» EXERCISE DIRECTIONS: Your task is to copy the lines of the data below from the line holding "def Obligations.InitEncodesTheStaticStreams : Prop" through the line holding "(∃ pkt, InfoPacket s.params [0x82, 0x02, 0x0D]", inclusive, exactly and with nothing added.

Records from a data source
****************

/-! ## Configuration, diagnostics, lifecycle -/

/-- R231, R93: `WRITE_CFG` in every state but HALTED. -/
def Obligations.WriteCfgResult : Prop :=
  ∀ (s : State) (v : Half), s.lifecycle ≠ .halted →
    exec (.writeCfg 0 v) s = .next (({ s with cfgRepeatK := v } : State).reply .ok 0) ∧
    exec (.writeCfg 1 v) s = .next (({ s with cfgBandFirst := v } : State).reply .ok 0) ∧
    exec (.writeCfg 2 v) s = .next (({ s with cfgBandCount := v } : State).reply .ok 0) ∧
    exec (.writeCfg 3 v) s = .next (({ s with cfgScanlineEmu := v } : State).reply .ok 0) ∧
    exec (.writeCfg 4 v) s = .next (({ s with cfgSampleRate := v } : State).reply .ok 0) ∧
    ∀ idx : Byte, 4 < idx.toNat → exec (.writeCfg idx v) s = .next (s.reply .badArg 0)

/-- R239, R47, R92: `READ_DIAG` in every lifecycle state, and the codes of the lifecycle states and the phases (R26, R22). -/
def Obligations.ReadDiagResult : Prop :=
  (∀ s : State,
    exec (.readDiag 0) s = .next (s.reply .ok s.lateCnt) ∧
    exec (.readDiag 1) s = .next (s.reply .ok s.errCnt) ∧
    exec (.readDiag 2) s = .next (s.reply .ok s.frame) ∧
    exec (.readDiag 3) s = .next (s.reply .ok (if s.audioEn then 1 else 0)) ∧
    exec (.readDiag 4) s = .next (s.reply .ok (s.lifecycle.code.setWidth 32)) ∧
    (∃ v : Word, exec (.readDiag 5) s = .next (s.reply .ok v) ∧ v.extractLsb' 16 16 = s.vctr ∧
      v.extractLsb' 0 2 = Phase.code s.phase ∧ v.extractLsb' 2 14 = 0) ∧
    exec (.readDiag 6) s = .next (s.reply .ok (s.fault.setWidth 32)) ∧
    exec (.readDiag 7) s = .next (s.reply .ok (if s.audioOk then 1 else 0)) ∧
    exec (.readDiag 8) s = .next (s.reply .ok (s.cts.setWidth 32)) ∧
    exec (.readDiag 9) s = .next (s.reply .ok (s.nval.setWidth 32)) ∧
    exec (.readDiag 10) s = .next (s.reply .ok (s.irqCore.setWidth 32)) ∧
    ∀ sel : Byte, 10 < sel.toNat → exec (.readDiag sel) s = .next (s.reply .badArg 0)) ∧
  Lifecycle.uninit.code = 0 ∧ Lifecycle.initialized.code = 1 ∧ Lifecycle.started.code = 2 ∧
  Lifecycle.stopped.code = 3 ∧ Lifecycle.destroyed.code = 4 ∧ Lifecycle.halted.code = 5 ∧
  Phase.code .frontPorch = 0 ∧ Phase.code .sync = 1 ∧ Phase.code .backPorch = 2 ∧ Phase.code .active = 3

/-- R232, R233, R25: how `INIT` ends, by the state, the mode, the configuration registers and the allocation, whose result is
an input or a free value of the model (log entry 5); and the tables that are valid. -/
def Obligations.InitOutcomes : Prop :=
  (∀ (s : State) (mode : Byte),
    (s.lifecycle = .initialized ∨ s.lifecycle = .started ∨ s.lifecycle = .stopped →
      exec (.init mode) s = .next (s.reply .wrongState 0)) ∧
    (s.lifecycle = .uninit ∨ s.lifecycle = .destroyed →
      (modeTable s.params mode = none → exec (.init mode) s = .next (s.reply .badArg 0)) ∧
      ∀ tt, modeTable s.params mode = some tt →
        (TimingTable.valid tt = false ∨ s.cfgRepeatK.toNat = 0 ∨ 255 < s.cfgRepeatK.toNat ∨
            tt.vActiveLines.toNat ≤ s.cfgBandFirst.toNat ∨
            tt.vActiveLines.toNat < s.cfgBandFirst.toNat + s.cfgBandCount.toNat ∨ 1 < s.cfgScanlineEmu.toNat →
          exec (.init mode) s = .next (s.reply .badArg 0)) ∧
        (InitAccepts s tt → s.allocDraw = false → exec (.init mode) s = .next (s.raise .poolExhausted)) ∧
        (InitAccepts s tt → s.allocDraw = true →
          ∃ t : State, exec (.init mode) s = .next (t.reply .ok (if t.audioOk then 1 else 0)) ∧
            t.lifecycle = .initialized ∧ t.bus = s.bus))) ∧
  ∀ tt : TimingTable, TimingTable.valid tt = true ↔
    tt.vFrontPorch ≠ 0 ∧ tt.vSyncWidth ≠ 0 ∧ tt.vBackPorch ≠ 0 ∧ tt.vActiveLines ≠ 0 ∧
      tt.hFrontPorch ≠ 0 ∧ tt.hSyncWidth ≠ 0 ∧ tt.hBackPorch ≠ 0 ∧ tt.hActivePixels ≠ 0

/-- R234: the registers, the pools and the unwritten memory `INIT` leaves, and what it does not touch. -/
def Obligations.InitBuildsTheEngine : Prop :=
  ∀ (s : State) (mode : Byte) (tt : TimingTable), s.lifecycle = .uninit ∨ s.lifecycle = .destroyed →
    modeTable s.params mode = some tt → InitAccepts s tt → s.allocDraw = true →
    ∃ t : State, exec (.init mode) s = .next (t.reply .ok (if t.audioOk then 1 else 0)) ∧
      t = { s with
            lifecycle := .initialized
            phase := .frontPorch, vctr := 0, frame := 0, lateCnt := 0, errCnt := 0
            audioEn := false, audioOk := t.audioOk, cts := t.cts, nval := t.nval, audFrameIdx := 0
            irqCore := 0xFF, irqEn := false
            tt := tt, k := s.cfgRepeatK, bandFirst := s.cfgBandFirst
            bandEnd := s.cfgBandFirst +
              (if s.cfgBandCount ≠ 0 then s.cfgBandCount else tt.vActiveLines - s.cfgBandFirst)
            scanlineEmu := s.cfgScanlineEmu, rateCode := s.cfgSampleRate
            allocated := true
            freeq := handlesBelow s.params.n, validq := [], pfreeq := handlesBelow s.params.m, pvalidq := []
            cur := none, rel0 := none, rel1 := none, prodBufs := [], prodPair := none
            token := t.token, filled := t.filled, mem := t.mem
            ringWr := 0, ringRd := 0, prog := none, laneLine := none
            env := { s.env with allocDraws := t.env.allocDraws, drawNo := t.env.drawNo } } ∧
      (∀ h, t.isFilled h = false) ∧ (∀ i, t.written i = false) ∧
      (∀ h off, t.byteAt (.buf h) off = none) ∧ (∀ q off, t.byteAt (.pair q) off = none) ∧
      (∀ off, t.byteAt .ring off = none)

/-- R183, R184: `AUDIO_OK`, `CTS` and `NVAL` after `INIT`. -/
def Obligations.InitComputesTheStamp : Prop :=
  ∀ (s t : State) (mode : Byte) (tt : TimingTable), s.lifecycle = .uninit ∨ s.lifecycle = .destroyed →
    modeTable s.params mode = some tt → exec (.init mode) s = .next t → t.lifecycle = .initialized →
      (∀ r ∈ s.params.rates.find? (fun r => r.code == s.cfgSampleRate),
        let stamp := tt.pixelClockHz.toNat * r.constant.toNat / (r.rate * 128)
        (0 < tt.pixelClockHz.toNat → 1 ≤ stamp → stamp ≤ 2 ^ 20 - 1 →
          t.audioOk = true ∧ t.cts.toNat = stamp ∧ t.nval = r.constant) ∧
        (tt.pixelClockHz.toNat = 0 ∨ stamp = 0 ∨ 2 ^ 20 - 1 < stamp →
          t.audioOk = false ∧ t.cts = 0 ∧ t.nval = 0)) ∧
      (s.params.rates.find? (fun r => r.code == s.cfgSampleRate) = none →
        t.audioOk = false ∧ t.cts = 0 ∧ t.nval = 0)

/-- R36, R176, R177, R178, R24: the static streams `INIT` encodes, the bytes of their packets (R188, R189, R195 to R197: general
knowledge, log entry 12), and `hs_level_island` (its form: log entry 14); a stream is read modulo its size in memory (log
entry 10). -/
def Obligations.InitEncodesTheStaticStreams : Prop :=
  ∀ (s t : State) (mode : Byte), s.lifecycle = .uninit ∨ s.lifecycle = .destroyed →
    exec (.init mode) s = .next t → t.lifecycle = .initialized →
    let size := 256 ^ streamBytes s.params
    let level (pol : Bool) := if pol then t.tt.vSyncPolarity else !t.tt.vSyncPolarity
    let hs := hsLevelIsland s.params t.tt
    (∀ set ∈ s.params.templates.find? (fun set => set.table == t.tt),
      hs = if set.hsyncInIsland then t.tt.hSyncPolarity else !t.tt.hSyncPolarity) ∧
    (∀ pol, t.staticStream (.null pol) =
      some (Config.islandEncode (List.replicate 36 0) (level pol) hs % size)) ∧
    (∃ pkt, InfoPacket s.params [0x82, 0x02, 0x0D] (s.params.aviPb.take 13) pkt ∧
      t.staticStream .avi = some (Config.islandEncode pkt (level false) hs % size)) ∧
    (∃ pkt, InfoPacket s.params [0x84, 0x01, 0x0A] (s.params.ainfoPb.take 10) pkt ∧
      t.staticStream .ainfo = some (Config.islandEncode pkt (level false) hs % size)) ∧
    (t.audioOk = true → ∃ pkt, StampPacket s.params t.cts t.nval pkt ∧
      t.staticStream .acr = some (Config.islandEncode pkt (level false) hs % size)) ∧
    (t.audioOk = false → ∀ off, 4 * streamBytes s.params ≤ off → t.byteAt .static off = none)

****************

» RESPONSE TO THIS TASK:
def Obligations.InitEncodesTheStaticStreams : Prop :=
  ∀ (s t : State) (mode : Byte), s.lifecycle = .uninit ∨ s.lifecycle = .destroyed →
    exec (.init mode) s = .next t → t.lifecycle = .initialized →
    let size := 256 ^ streamBytes s.params
    let level (pol : Bool) := if pol then t.tt.vSyncPolarity else !t.tt.vSyncPolarity
    let hs := hsLevelIsland s.params t.tt
    (∀ set ∈ s.params.templates.find? (fun set => set.table == t.tt),
      hs = if set.hsyncInIsland then t.tt.hSyncPolarity else !t.tt.hSyncPolarity) ∧
    (∀ pol, t.staticStream (.null pol) =
      some (Config.islandEncode (List.replicate 36 0) (level pol) hs % size)) ∧
    (∃ pkt, InfoPacket s.params [0x82, 0x02, 0x0D] (s.params.aviPb.take 13) pkt ∧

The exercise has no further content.